An applied mathematician and an environmental biotechnologist at the University of Notre Dame have teamed up to develop a new computational model that simulates the mechanical behavior of biofilms. Their model, they say, may lead to new strategies for studying a range of issues from blood clots to biofilms. (See Figure 1)

Fig. 1 – Staphylococcus aureus biofilm on an indwelling catheter. (Credit: CDC/Rodney M. Donlan, PhD)
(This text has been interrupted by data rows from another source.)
/-- The abort ends (R556, step 4): vector 3, the reel unloaded, memories in self-refresh, and lost towers begin to rejoin. -/
def Device.abortEnd (d : Device) : Device :=
  if d.take.state = 3 ∧ d.take.aborting then
    let d := d.endSteps
    let d := d.each (d.sites.map (·.1)) fun k d => d.endIssued k
    let d := d.each (d.cores.map (·.1)) fun k d => (d.rampStop k).modCore k Core.afterAbort
    let d := d.each (d.sites.map (·.1)) fun k d => d.modSite k Site.forget
    let d := d.each [0, 1] fun h d => d.modHalf h fun x => { x with tags := x.tags.map fun p => (p.1, p.2.forget), mcasts := [] }
    let d := d.flushMerges
    let d := (d.modTake fun t =>
      { t with state := 0, aborting := false, reel := none, overcurrent := false, starting := false, stopping := false, frameRuns := false,
               frameDone := false, decision := none, signals := [], placed := [] }).unloadReel.thaw
    let d := (d.event 3).parkMemories
    d.each (List.range 20) Device.autoRejoin
  else d

/-- ABORT_COMPLETE (R556). -/
def execAbortComplete (s : State) : Host.Outcome State Fault Refusal := s.run Device.abortEnd

end Sys2Proof.Machine
end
Their computational model can be adapted to study clot formation in blood vessels, which can pose the risk of detaching and migrating to the lungs. Clots in healthy people usually stop growing and dissolve on their own. The clots, which result from genetic deficiencies, injury, inflammation, or such diseases as cancer and diabetes, can grow uncontrollably or develop irregular shapes, threatening to detach under the pressure of blood flowing through the vessels. (See Figure 2)

Biofilms, which are found on moist surfaces including veins, water pipes, ship hulls, contact lenses, and hospital equipment, are aggregates of bacterial cells embedded in self-produced extracellular polymer substances (EPS). Biofilms are of particular concern in human infections, as bacteria in biofilms are much more resistant to antibiotics.

Fig. 2 – Red blood cells are enmeshed in a fibrinous matrix on an indwelling vascular catheter. (Credit: CDC/ Janice Carr)
Since biofilms are often found in flowing systems, it is important to understand the effect of fluid flow on biofilms. Biofilms behave like viscoelastic materials. They first stretch elastically, then continue stretching and eventually break, like gum. Most biofilm modeling systems were not able to capture this behavior or predict biofilm detachment. This new model, however, allows for the simulation of this complex behavior. Simulations show that lower-viscosity biofilms are more likely to stretch and form streamers that can detach and clog nearby structures.

Because of that ability, the new model can be used to devise new strategies to better manage biofilms. For example, it can be used to prevent biofouling layers on membrane filtration systems, or to develop methods to clean catheters or surgical equipment.